### Brief
Word for word, restate the lines from the start of the data below through the line containing "bytes).tResp = s.tResp := rfl".

### Source records

________

/-! ### `arrive` -/

@[simp] theorem arrive_tSettle (bytes : List Byte) (s : State) : (s.arrive bytes).tSettle = s.tSettle := rfl
@[simp] theorem arrive_tResp (bytes : List Byte) (s : State) : (s.arrive bytes).tResp = s.tResp := rfl
@[simp] theorem arrive_retryCount (bytes : List Byte) (s : State) : (s.arrive bytes).retryCount = s.retryCount := rfl
@[simp] theorem arrive_retryDelay (bytes : List Byte) (s : State) : (s.arrive bytes).retryDelay = s.retryDelay := rfl
@[simp] theorem arrive_slaveId (bytes : List Byte) (s : State) : (s.arrive bytes).slaveId = s.slaveId := rfl
@[simp] theorem arrive_regAddr (bytes : List Byte) (s : State) : (s.arrive bytes).regAddr = s.regAddr := rfl
@[simp] theorem arrive_value (bytes : List Byte) (s : State) : (s.arrive bytes).value = s.value := rfl
@[simp] theorem arrive_err (bytes : List Byte) (s : State) : (s.arrive bytes).err = s.err := rfl
@[simp] theorem arrive_rxlen (bytes : List Byte) (s : State) : (s.arrive bytes).rxlen = s.rxlen := rfl
@[simp] theorem arrive_attempts (bytes : List Byte) (s : State) : (s.arrive bytes).attempts = s.attempts := rfl
@[simp] theorem arrive_crcacc (bytes : List Byte) (s : State) : (s.arrive bytes).crcacc = s.crcacc := rfl
@[simp] theorem arrive_ok (bytes : List Byte) (s : State) : (s.arrive bytes).ok = s.ok := rfl
@[simp] theorem arrive_rxovf (bytes : List Byte) (s : State) : (s.arrive bytes).rxovf = s.rxovf := rfl
@[simp] theorem arrive_txvalid (bytes : List Byte) (s : State) : (s.arrive bytes).txvalid = s.txvalid := rfl
@[simp] theorem arrive_txbuf (bytes : List Byte) (s : State) : (s.arrive bytes).txbuf = s.txbuf := rfl
@[simp] theorem arrive_rxbuf (bytes : List Byte) (s : State) : (s.arrive bytes).rxbuf = s.rxbuf := rfl
@[simp] theorem arrive_seq (bytes : List Byte) (s : State) : (s.arrive bytes).seq = s.seq := rfl
@[simp] theorem arrive_timer (bytes : List Byte) (s : State) : (s.arrive bytes).timer = s.timer := rfl
@[simp] theorem arrive_retryLeft (bytes : List Byte) (s : State) : (s.arrive bytes).retryLeft = s.retryLeft := rfl
@[simp] theorem arrive_cmdop (bytes : List Byte) (s : State) : (s.arrive bytes).cmdop = s.cmdop := rfl
@[simp] theorem arrive_de (bytes : List Byte) (s : State) : (s.arrive bytes).de = s.de := rfl
@[simp] theorem arrive_lineTx (bytes : List Byte) (s : State) : (s.arrive bytes).lineTx = s.lineTx := rfl
@[simp] theorem arrive_lineRx (bytes : List Byte) (s : State) : (s.arrive bytes).lineRx = s.lineRx ++ bytes := rfl
@[simp] theorem arrive_rsp (bytes : List Byte) (s : State) : (s.arrive bytes).rsp = s.rsp := rfl
@[simp] theorem arrive_history (bytes : List Byte) (s : State) :
    (s.arrive bytes).history = s.history ++ bytes.map .arrive := rfl
@[simp] theorem arrive_params (bytes : List Byte) (s : State) : (s.arrive bytes).params = s.params := rfl
@[simp] theorem arrive_hostCmds (bytes : List Byte) (s : State) : (s.arrive bytes).hostCmds = s.hostCmds := rfl
@[simp] theorem arrive_schedule (bytes : List Byte) (s : State) : (s.arrive bytes).schedule = s.schedule := rfl

/-! ### `tickEvent` -/

@[simp] theorem tickEvent_tSettle (s : State) : s.tickEvent.tSettle = s.tSettle := rfl
@[simp] theorem tickEvent_tResp (s : State) : s.tickEvent.tResp = s.tResp := rfl
@[simp] theorem tickEvent_retryCount (s : State) : s.tickEvent.retryCount = s.retryCount := rfl
@[simp] theorem tickEvent_retryDelay (s : State) : s.tickEvent.retryDelay = s.retryDelay := rfl
@[simp] theorem tickEvent_slaveId (s : State) : s.tickEvent.slaveId = s.slaveId := rfl
@[simp] theorem tickEvent_regAddr (s : State) : s.tickEvent.regAddr = s.regAddr := rfl
@[simp] theorem tickEvent_value (s : State) : s.tickEvent.value = s.value := rfl
@[simp] theorem tickEvent_err (s : State) : s.tickEvent.err = s.err := rfl
@[simp] theorem tickEvent_rxlen (s : State) : s.tickEvent.rxlen = s.rxlen := rfl
@[simp] theorem tickEvent_attempts (s : State) : s.tickEvent.attempts = s.attempts := rfl
@[simp] theorem tickEvent_crcacc (s : State) : s.tickEvent.crcacc = s.crcacc := rfl
@[simp] theorem tickEvent_ok (s : State) : s.tickEvent.ok = s.ok := rfl
@[simp] theorem tickEvent_rxovf (s : State) : s.tickEvent.rxovf = s.rxovf := rfl
@[simp] theorem tickEvent_txvalid (s : State) : s.tickEvent.txvalid = s.txvalid := rfl
@[simp] theorem tickEvent_txbuf (s : State) : s.tickEvent.txbuf = s.txbuf := rfl
@[simp] theorem tickEvent_rxbuf (s : State) : s.tickEvent.rxbuf = s.rxbuf := rfl
@[simp] theorem tickEvent_seq (s : State) : s.tickEvent.seq = s.seq := rfl
@[simp] theorem tickEvent_timer (s : State) :
    s.tickEvent.timer = if s.waiting && s.timer != 0 then s.timer - 1 else s.timer := rfl
@[simp] theorem tickEvent_retryLeft (s : State) : s.tickEvent.retryLeft = s.retryLeft := rfl
@[simp] theorem tickEvent_cmdop (s : State) : s.tickEvent.cmdop = s.cmdop := rfl
@[simp] theorem tickEvent_de (s : State) : s.tickEvent.de = s.de := rfl
@[simp] theorem tickEvent_lineTx (s : State) : s.tickEvent.lineTx = s.lineTx := rfl
@[simp] theorem tickEvent_lineRx (s : State) : s.tickEvent.lineRx = s.lineRx := rfl
@[simp] theorem tickEvent_rsp (s : State) : s.tickEvent.rsp = s.rsp := rfl
@[simp] theorem tickEvent_history (s : State) : s.tickEvent.history = s.history ++ [.tick] := rfl
@[simp] theorem tickEvent_params (s : State) : s.tickEvent.params = s.params := rfl
@[simp] theorem tickEvent_hostCmds (s : State) : s.tickEvent.hostCmds = s.hostCmds := rfl
@[simp] theorem tickEvent_schedule (s : State) : s.tickEvent.schedule = s.schedule := rfl

/-! ### `clearOk` -/

@[simp] theorem clearOk_tSettle (s : State) : s.clearOk.tSettle = s.tSettle := rfl
@[simp] theorem clearOk_tResp (s : State) : s.clearOk.tResp = s.tResp := rfl
@[simp] theorem clearOk_retryCount (s : State) : s.clearOk.retryCount = s.retryCount := rfl
@[simp] theorem clearOk_retryDelay (s : State) : s.clearOk.retryDelay = s.retryDelay := rfl
@[simp] theorem clearOk_slaveId (s : State) : s.clearOk.slaveId = s.slaveId := rfl
@[simp] theorem clearOk_regAddr (s : State) : s.clearOk.regAddr = s.regAddr := rfl
@[simp] theorem clearOk_value (s : State) : s.clearOk.value = s.value := rfl
@[simp] theorem clearOk_err (s : State) : s.clearOk.err = s.err := rfl
@[simp] theorem clearOk_rxlen (s : State) : s.clearOk.rxlen = s.rxlen := rfl
@[simp] theorem clearOk_attempts (s : State) : s.clearOk.attempts = s.attempts := rfl
@[simp] theorem clearOk_crcacc (s : State) : s.clearOk.crcacc = s.crcacc := rfl
@[simp] theorem clearOk_ok (s : State) : s.clearOk.ok = false := rfl
@[simp] theorem clearOk_rxovf (s : State) : s.clearOk.rxovf = s.rxovf := rfl
@[simp] theorem clearOk_txvalid (s : State) : s.clearOk.txvalid = s.txvalid := rfl
@[simp] theorem clearOk_txbuf (s : State) : s.clearOk.txbuf = s.txbuf := rfl
@[simp] theorem clearOk_rxbuf (s : State) : s.clearOk.rxbuf = s.rxbuf := rfl
@[simp] theorem clearOk_seq (s : State) : s.clearOk.seq = s.seq := rfl
@[simp] theorem clearOk_timer (s : State) : s.clearOk.timer = s.timer := rfl
@[simp] theorem clearOk_retryLeft (s : State) : s.clearOk.retryLeft = s.retryLeft := rfl
@[simp] theorem clearOk_cmdop (s : State) : s.clearOk.cmdop = s.cmdop := rfl
@[simp] theorem clearOk_de (s : State) : s.clearOk.de = s.de := rfl
@[simp] theorem clearOk_lineTx (s : State) : s.clearOk.lineTx = s.lineTx := rfl
@[simp] theorem clearOk_lineRx (s : State) : s.clearOk.lineRx = s.lineRx := rfl
@[simp] theorem clearOk_rsp (s : State) : s.clearOk.rsp = s.rsp := rfl
@[simp] theorem clearOk_history (s : State) : s.clearOk.history = s.history := rfl
@[simp] theorem clearOk_params (s : State) : s.clearOk.params = s.params := rfl
@[simp] theorem clearOk_hostCmds (s : State) : s.clearOk.hostCmds = s.hostCmds := rfl
@[simp] theorem clearOk_schedule (s : State) : s.clearOk.schedule = s.schedule := rfl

________

### Task response
/-! ### `arrive` -/

@[simp] theorem arrive_tSettle (bytes : List Byte) (s : State) : (s.arrive bytes).tSettle = s.tSettle := rfl
@[simp] theorem arrive_tResp (bytes : List Byte) (s : State) : (s.arrive bytes).tResp = s.tResp := rfl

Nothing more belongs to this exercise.